Saved data entries:
------------------------

/-! ## Texts -/

/-- Settles O8, by the bytes of a packed text. -/
theorem textPackingRoundTrip : Obligations.TextPackingRoundTrip := by
  unfold Obligations.TextPackingRoundTrip
  refine fun text rest => ⟨packText_length text, unpackText_packText text rest, fun i hi => ?_⟩
  have hword : i / 4 < (packText text).length := by rw [packText_length]; omega
  have hbyte := textByte_packText text [] i hi
  rw [List.append_nil, textByte, List.getD_eq_getElem _ _ hword] at hbyte
  rw [List.getElem?_eq_getElem hi, List.getElem?_eq_getElem hword, Option.map_some, hbyte]

end Sys2Proof

namespace Sys2Proof.Machine

/-! ## Headers that end in an error -/

/-- The engine's move in EXEC ends a packet with its decoding error (R86, R216). -/
theorem engineStep_bad {s : State} {c : ErrorCode} {n : Nat} (he : s.engine = .exec) (hd : decode s.pkt = .bad c n) :
    engineStep s = .next (s.raiseError n c) := by simp only [engineStep, he, runPacket, hd]

/-- Settles O5: an OPC without a row decodes to code 1, a reserved bit of a complete packet to code 2, and the move is error
entry. -/
theorem illegalHeadersEndInError : Obligations.IllegalHeadersEndInError := by
  unfold Obligations.IllegalHeadersEndInError
  constructor
  · intro s h args ht he hp hopc
    have hd : decode s.pkt = .bad .illegalOpcode 1 := by
      simp only [hp, decode, headerOpcode, opcodeOf_eq_none.mpr hopc]
    rw [step_of_no_turns ht, engineStep_bad he hd]
    rfl
  · intro s h args op n ht he hp hopc hlen hle hres
    have hop : headerOpcode h = some op := by rw [headerOpcode, hopc, opcodeOf_opcByte]
    have hl : opcodeLength op (h :: args)[2]? = some n := by simpa only [hp, packetLength, hop] using hlen
    have hr : headerReserved op h = true := by simpa [headerReserved] using hres
    have hd : decode s.pkt = .bad .reservedField n := by
      rw [hp] at hle ⊢
      simp only [decode, hop, hl, Nat.not_lt.mpr hle, if_false, hr, if_true]
    rw [step_of_no_turns ht, engineStep_bad he hd]
    rfl

/-! ## A step runs the decoded packet -/

/-- Unless it is HALTED, the engine runs the command its packet decodes to (R40, R86). -/
theorem engineStep_ok {s : State} {i : Instr} {n : Nat} (hd : decode s.pkt = .ok i n) (he : s.engine ≠ .halted) :
    engineStep s = exec i { s with engine := .exec } := by
  have hc := packetComplete_of_decode_ok hd
  rcases engineStep_cases s with ⟨hh, -⟩ | ⟨-, j, m, hd', hmove⟩ | ⟨-, c, m, hd', -⟩ | ⟨-, hc', -⟩ | ⟨-, hc', -⟩
  · exact absurd hh he
  · obtain ⟨rfl, -⟩ := Decoded.ok.inj (hd.symm.trans hd')
    exact hmove
  · simp [hd] at hd'
  · simp [hc] at hc'
  · simp [hc] at hc'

------------------------

WORK INSTRUCTION:
Could you set down, word for word, only the lines above from the line with "unfold Obligations.IllegalHeadersEndInError" to the line with "hlen hle hres", including both?

TASK SOLUTION:
  unfold Obligations.IllegalHeadersEndInError
  constructor
  · intro s h args ht he hp hopc
    have hd : decode s.pkt = .bad .illegalOpcode 1 := by
      simp only [hp, decode, headerOpcode, opcodeOf_eq_none.mpr hopc]
    rw [step_of_no_turns ht, engineStep_bad he hd]
    rfl
  · intro s h args op n ht he hp hopc hlen hle hres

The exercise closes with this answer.